What's the 350° for maintenance spending?
If you were told to bake an item of food without any further instructions, your best guess would be to start at about 350°. If you had to guess the speed limit on a residential street, you'd probably guess 25 miles an hour. If you were told you had to save for retirement all on your own with no further guidance, you'd probably guess to save about 10% of your income.
■ These numbers aren't necessarily universally valid, but they're pretty good starting points -- "Goldilocks zones" for their respective questions. They give a good baseline for figuring out where to start.
■ These Goldilocks values are useful because they are culturally embedded. A person doesn't have to become an expert to know that these values are a good place to start. Culturally embedded values are pretty useful if they help pass along common knowledge or collective wisdom in a way that helps people discern when things look too hot, too cold, or just about right.
■ Economists could do a huge amount of public good if they would come up with a good Goldilocks value for the amount that ought to be reinvested in repairs, maintenance, upkeep and ultimate replacement of expensive capital items. Accountants offer something like this in the form of depreciation schedules, but those numbers tend to be contaminated by adjustments made according to what offers tax advantages, rather than what strictly works in the tangible world.
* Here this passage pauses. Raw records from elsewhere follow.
/-- Settles O12: a command answers once, with data only when a query's effect returned them. -/
theorem everyCommandAnswersOnce : Obligations.EveryCommandAnswersOnce := by
  unfold Obligations.EveryCommandAnswersOnce
  intro i s
  obtain ⟨u, e, v, hexec, hresp, hdata⟩ := exec_responds i s
  refine ⟨u.respond e v, responseWord e v, hexec, by rw [State.respond_responses, hresp], ?_, responseWord_zero e v, ?_⟩
  · rw [statusOf, responseWord_status]; exact e.code_le_six
  · rw [statusOf, responseWord_status, responseWord_data]
    intro hv
    obtain ⟨rfl, hact⟩ := hdata hv
    exact ⟨rfl, by_contra fun hq => hv (act_returns_zero hq s u v hact)⟩

end Sys2Proof.Machine
end

section
/-! PROOF. What a step does with the words at the command port (`30_encoding.md` R110, R127, `20_memory.md` R70, R102,
`60_exceptions.md` R319, R322), and the encoding examples of R130. -/

namespace Sys2Proof

/-! ## Bytes of the transport (R70) -/

theorem wordsOfBytes_bytesOfWord (w : Word) (bs : List Byte) :
    wordsOfBytes (bytesOfWord w ++ bs) = w :: wordsOfBytes bs := congrArg (· :: _) (place_bytes w)

theorem wordsOfBytes_flatMap (ws : List Word) : wordsOfBytes (ws.flatMap bytesOfWord) = ws := by
  induction ws with
  | nil => rfl
  | cons w ws ih => rw [List.flatMap_cons, wordsOfBytes_bytesOfWord, ih]

/-- The words of an opcode-table row are as many as its opcode takes, so none is left over. -/
theorem decode_tableWords (nbits w : Nat) : ∃ r, decode (tableWords nbits w) = .of r [] := by
  unfold tableWords
  simp only
  split
  · next h => exact ⟨_, by rw [decode_cons_cons, if_pos h]⟩
  · next h => exact ⟨_, by rw [decode, if_neg h]⟩

theorem decode_tableWords_of_decodeTableWord {nbits w : Nat} {i : Instr} (h : decodeTableWord nbits w = some i) :
    decode (tableWords nbits w) = .command i [] := by
  obtain ⟨r, hr⟩ := decode_tableWords nbits w
  unfold decodeTableWord decodeBytes at h
  rw [wordsOfBytes_flatMap, hr] at h
  cases r with
  | ok j => rw [hr, ← Option.some.inj h]; rfl
  | error why => simp [Decoded.of] at h

namespace Machine

/-- Settles O7: `step` runs what the decoder reads, and the bytes of a table row's words are read as those words. -/
theorem stepRunsTheDecodedCommand : Obligations.StepRunsTheDecodedCommand := by
  unfold Obligations.StepRunsTheDecodedCommand
  have hstep : ∀ (s : State) (i : Instr) (rest : List Word), decode s.inbox = .command i rest →
      step s = exec i { s with inbox := rest } := by
    intro s i rest h
    rw [step, State.fetch, h]
    rfl
  exact ⟨hstep, fun s i nbits w h => hstep (s.withFetchWord nbits w) i [] (decode_tableWords_of_decodeTableWord h)⟩

/-! ## Events of the outside world -/

namespace State

variable (s : State)

theorem peerBind_eq (chs : List Channel) : ∃ held, s.peerBind chs = { s with heldElsewhere := held } := by
  unfold peerBind
  split
  · exact ⟨_, rfl⟩
  · exact ⟨s.heldElsewhere, rfl⟩

theorem peerReady_eq (a : Addr) : ∃ peers, s.peerReady a = { s with peers := peers } := by
  unfold peerReady
  split
  · exact ⟨s.peers, rfl⟩
  · exact ⟨_, rfl⟩

theorem peerChange_eq (a : Addr) (on : Bool) : ∃ changing, s.peerChange a on = { s with changing := changing } := by
  unfold peerChange
  split
  · exact ⟨s.changing, rfl⟩
  · cases on
    · exact ⟨_, rfl⟩
    · exact ⟨_, rfl⟩

/-- Another block's frequency change is seen, but not at the address this block is READY at (R173, R353). -/
theorem mem_peerChange (a b : Addr) (on : Bool) : b ∈ (s.peerChange a on).changing ↔
    if b = a ∧ ¬ (s.phase = .ready ∧ s.addr = a) then on = true else b ∈ s.changing := by
  unfold peerChange
  by_cases hown : s.phase = .ready ∧ s.addr = a
  · simp [hown]
  · by_cases hb : b = a <;> cases on <;> simp [hown, hb]

/-- What an event does not touch, whichever it is. -/
structure EventFrame (s t : State) (e : HostEvent) : Prop where
  outside : t.responses = s.responses ∧ t.params = s.params ∧ t.replies = s.replies ∧ t.traffic = s.traffic ∧
    t.events = s.events := by exact ⟨rfl, rfl, rfl, rfl, rfl⟩
  devices : (∀ g, e ≠ .foreign g) → t.devices = s.devices := by intros; rfl
  changing : (∀ a on, e ≠ .peerChange a on) → t.changing = s.changing := by intros; rfl
  block : e ≠ .blockReset → t.phase = s.phase ∧ t.addr = s.addr ∧ t.alloc = s.alloc ∧ t.chDuty = s.chDuty ∧
    t.bridges = s.bridges ∧ t.seqs = s.seqs ∧ t.trace = s.trace ∧ s.inbox <+: t.inbox := by
      exact fun _ => ⟨rfl, rfl, rfl, rfl, rfl, rfl, rfl, List.prefix_rfl⟩

theorem hostEvent_frame (e : HostEvent) : EventFrame s (s.hostEvent e) e := by
  cases e with
  | word w => exact { block := fun _ => ⟨rfl, rfl, rfl, rfl, rfl, rfl, rfl, List.prefix_append _ _⟩ }
  | blockReset => exact { block := fun h => absurd rfl h }
  | peerReady a =>
    obtain ⟨peers, h⟩ := s.peerReady_eq a
    rw [hostEvent, h]
    exact {}
  | peerDown a => exact {}
  | peerBind chs =>
    obtain ⟨held, h⟩ := s.peerBind_eq chs
    rw [hostEvent, h]
    exact {}
  | peerRelease chs => exact {}
  | peerChange a on =>
    obtain ⟨changing, h⟩ := s.peerChange_eq a on
    rw [hostEvent, h]
    exact { changing := fun h => absurd rfl (h a on) }
  | foreign g => exact { devices := fun h => absurd rfl (h g) }

end State

/-- Settles O9: the step takes the next event, and each event touches no more than its own part. -/
theorem incompleteCommandWaits : Obligations.IncompleteCommandWaits := by
  unfold Obligations.IncompleteCommandWaits
  intro s hwait
  refine ⟨s.idle, by rw [step, State.fetch, hwait], ?_⟩
  unfold State.idle
  cases hev : s.events with
  | nil => simp [hev]
  | cons e es =>
    obtain ⟨⟨hresp, hparams, hreplies, htraffic, hevents⟩, hdev, hch, hblock⟩ :=
      State.hostEvent_frame { s with events := es } e
    refine ⟨hresp, hparams, hreplies, htraffic, hevents, by simp, ?_, ?_, ?_, ?_, ?_, ?_⟩
    · rintro w es' ⟨⟩
      rfl
    · rintro g es' ⟨⟩
      rfl
    · exact fun h => hdev fun g hg => h g es (by rw [hg])
    · exact fun h => hch fun a on ha => h a on es (by rw [ha])
    · rintro a on es' ⟨⟩ b
      exact State.mem_peerChange { s with events := es } a b on
    · exact fun h => hblock fun he => h es (by rw [he])

/-! ## The examples of R130 -/

/-- A direction that is none fails a check, whichever slot the command names. -/
theorem exec_seqStep_noDirection (s : State) (id : Byte) (h : s.phase = .ready) :
    exec (.seqStep id 2#2) s = .next (s.respond .configurationError 0#16) := by
  have hcheck : s.failedCheck (.seqStep id 2#2) = some .configurationError := by
    rw [failedCheck_ready (.inr h)]
    by_cases hid : id.toNat < s.nseq <;> simp [State.checks, firstOf, hid]
  rw [exec_eq, hcheck, resultOf]

/-- Settles O1: the assembler and the decoder run on each example; the direction `10` fails a check of SEQ_STEP. -/
theorem sampleWordsDecode : Obligations.SampleWordsDecode := by
  unfold Obligations.SampleWordsDecode
  refine ⟨by decide, by decide, by decide, by decide, by decide, by decide, by decide, by decide, by decide, by decide,
    by decide, by decide, by decide, by decide, by decide, by decide, by decide, by decide, by decide, by decide,
    by decide, fun s h => exec_seqStep_noDirection s 0#8 h, by decide⟩

end Machine

end Sys2Proof
end

section
/-! PROOF. The register-bus commands (`40_register_bus.md` R150 to R155): each sends one group, and on the reference bus that
group takes the block's device from `d` to a device that `20_memory.md` R82 to R89 describe. -/

namespace Sys2Proof.Machine

/-! ## A command of one group -/

/-- A command whose effect is one bus primitive, on a bus that answers. -/
theorem exec_of_group {α : Type} {i : Instr} {c : Cmd α} {f : α → BitVec 16} {S : Addr → α → Group → Prop} {s : State}
    (hact : act i = c >>= fun v => pure (f v)) (hspec : GroupSpec c S) (hc : s.failedCheck i = none) (hs : s.answers) :
    ∃ t v g, exec i s = .next (t.respond .ok (f v)) ∧ BusEffect s t [g] ∧ S s.addr v g := by
  obtain ⟨v, t, g, hrun, ht, hg⟩ := hspec.ok hs
  have hdone : act i s = .ok (f v) t := by
    rw [hact, Cmd.bind_run, hrun]
    rfl
  exact ⟨t, v, g, exec_of_checks_pass hc hdone, ht, hg⟩

theorem failedCheck_regRd {s : State} (hr : s.phase = .ready) (reg : Byte) : s.failedCheck (.regRd reg) = none := by
  rw [failedCheck_ready (Or.inr hr)]; rfl

theorem failedCheck_regBurst {s : State} (hr : s.phase = .ready) (reg : Byte) (data : List Byte) :
    s.failedCheck (.regBurst reg data) = none := by
  rw [failedCheck_ready (Or.inr hr)]; rfl

/-! ## What a group does to the block's device -/

/-- On the reference bus the block's device goes from `d` to `F d`, and no other device changes (R81). -/
def TakesDevice (s t : State) (F : Device → Device) : Prop :=
  s.quiet → ∀ d, findDevice s.devices s.addr = some d →
    findDevice t.devices s.addr = some (F d) ∧ ∀ b, b ≠ s.addr → findDevice t.devices b = findDevice s.devices b

theorem TakesDevice.registers {s t : State} {gs : List Group} {F : Device → Device} {f : (Byte → Byte) → Byte → Byte}
    (h : TakesDevice s t F) (ht : BusEffect s t gs) (hf : ∀ d, d.mem.wf → ∀ r, (F d).reg r = f d.reg r) :
    ReferenceRegisters s t f := by
  unfold ReferenceRegisters
  rw [ht.addr]
  intro hq d hd hw
  obtain ⟨hd', hother⟩ := h hq d hd
  exact ⟨F d, hd', hf d hw, hother⟩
That doesn't give us the value that should be replaced or spent over time in order to keep a useful thing in good functioning order.
■ The deadly collapse at the condominium tower in Surfside, Florida, puts this problem in stark relief. Too many people go without the expectation that ongoing maintenance and upkeep cost real money. Hesitation, resistance, and reluctance are stoked by the lack of a common language for how often and how much we ought to be spending to rebuild, rehabilitate, and maintain the things the make life work.
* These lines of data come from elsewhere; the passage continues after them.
-- ==== Sys2Proof/Decode.lean ====
section
/-! DEFINITION. The command encoding of 30_encoding.md: fields (R71), the match and mask table (R74),
the decoder (R75) and, after it, the encoder (R70, R73). -/

namespace Sys2Proof

/-- cmd.OP = word[31:24] (30_encoding.md R71). -/
def fieldOP (w : CommandWord) : U8 := w.extractLsb' 24 8

/-- cmd.A = word[23:16] (30_encoding.md R71). -/
def fieldA (w : CommandWord) : U8 := w.extractLsb' 16 8

/-- cmd.D = word[15:0] (30_encoding.md R71). -/
def fieldD (w : CommandWord) : U16 := w.extractLsb' 0 16

/-- {OP, A, D} (30_encoding.md R70). -/
def makeWord (op : U8) (a : U8) (d : U16) : CommandWord := op ++ a ++ d

/-- One row of the match and mask table of 30_encoding.md R74. -/
structure Row where
  pattern : CommandWord
  mask : CommandWord
  /-- The command, from fields A and D of a matching word. -/
  command : U8 → U16 → Instr

/-- 30_encoding.md R74: "A word is the command if (word AND mask) = match." -/
def Row.admits (r : Row) (w : CommandWord) : Bool := w &&& r.mask == r.pattern

def rowConfigure : Row := ⟨0x01000000, 0xFFFFFFFF, fun _ _ => .configure⟩
def rowSetDuty : Row := ⟨0x02000000, 0xFF000000, fun a d => .setDuty a d⟩
def rowPush : Row := ⟨0x03000000, 0xFFFF0000, fun _ d => .push d⟩
def rowAverage : Row := ⟨0x04000000, 0xFFFFFFFF, fun _ _ => .average⟩
def rowMap : Row := ⟨0x05000000, 0xFFFF0000, fun _ d => .map d⟩
def rowLookup : Row := ⟨0x06000000, 0xFFFF0000, fun _ d => .lookup d⟩
def rowCycle : Row := ⟨0x07000000, 0xFFFF0000, fun _ d => .cycle d⟩
def rowRead : Row := ⟨0x08000000, 0xFF00FFFF, fun a _ => .read a⟩

/-- The table of 30_encoding.md R74, in its order. -/
def rows : List Row :=
  [rowConfigure, rowSetDuty, rowPush, rowAverage, rowMap, rowLookup, rowCycle, rowRead]

/-- Why a word decodes to ILLEGAL. Both raise ILLEGAL_COMMAND; no register tells them apart
(60_exceptions.md R220). -/
inductive Illegal where
  /-- 30_encoding.md R76: opcode 0x00 or 0x09 to 0xFF, the all-zero word among them. -/
  | reservedOpcode
  /-- 30_encoding.md R77: a "must be 0" field that is not 0. -/
  | reservedField
deriving DecidableEq, Repr

/-- The reason a word that no row admits is illegal. -/
def illegalReason (w : CommandWord) : Illegal :=
  if 1 ≤ (fieldOP w).toNat ∧ (fieldOP w).toNat ≤ 8 then .reservedField else .reservedOpcode

/-- The decoder of 30_encoding.md R75, total on every 32-bit word. It depends on the word alone
(R78). -/
def decode (w : CommandWord) : Except Illegal Instr :=
  match rows.find? (fun r => r.admits w) with
  | some r => .ok (r.command (fieldA w) (fieldD w))
  | none => .error (illegalReason w)

/-- The word of a command: its opcode of 30_encoding.md R73, its operands in their fields and 0 in
every "must be 0" field. -/
def encode : Instr → CommandWord
  | .configure => makeWord 0x01 0 0
  | .setDuty channel duty => makeWord 0x02 channel duty
  | .push raw => makeWord 0x03 0 raw
  | .average => makeWord 0x04 0 0
  | .map smoothed => makeWord 0x05 0 smoothed
  | .lookup index => makeWord 0x06 0 index
  | .cycle raw => makeWord 0x07 0 raw
  | .read index => makeWord 0x08 index 0

/-- The decoder on an instruction whose low `nbits` bits are those of `w`. Every command is exactly
32 bits long (30_encoding.md R78), one word on the port, so no byte order enters (20_memory.md R53,
assumption log 13). -/
def decodeTableWord (nbits w : Nat) : Option Instr :=
  if nbits ≤ 32 then (decode (BitVec.ofNat 32 (w % 2 ^ nbits))).toOption else none

end Sys2Proof
end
■ Without a culturally embedded expectation of how much is "just about right", it's hard to know when we're spending too little or when we're spending too much. If we don't have a good baseline, we really can't tell whether we're in the right zone.
■ Perhaps nothing reveals the vacuum of a common cultural understanding of the right value for reinvestment than how we treat infrastructure spending at the national level. There's no reason for a society that is reasonably paying for its own maintenance and repair to have to spend trillions of dollars at a time on infrastructure. That reflects a mindset that says we only "fix on failure". We let the failures grow to the point where the spending seems absolutely unavoidable and then we spend money measured in the trillions of dollars in a single fell swoop.
■ That is neither responsible citizenship nor good custodianship. And it's not economically responsible either. But because we don't have an expectation for what is "just about right", we don't have a sense of when we are under-investing or spending more than we should.
■ It's often lamented that infrastructure projects in the United States appear to cost much more than comparable work in many of our peer countries around the world. Of course, failure has many fathers. But always putting off our spending until a crisis really doesn't offer us the opportunity to spend in responsible ways with a sensible payoff.
■ We don't need a perfect Goldilocks value for all of this -- we just need a decent starting point. Whether you're a state legislator, a city council member, a condominium board member, or just an ordinary taxpayer, you need some sense of how much ought to be the right point to start our budgeting.
■ Without it, we're left scrambling to fix on failure and treat every situation as a crisis. That offers us neither the ability to budget responsibly in advance, nor the mental space to think through whether we're getting the right value for our spending.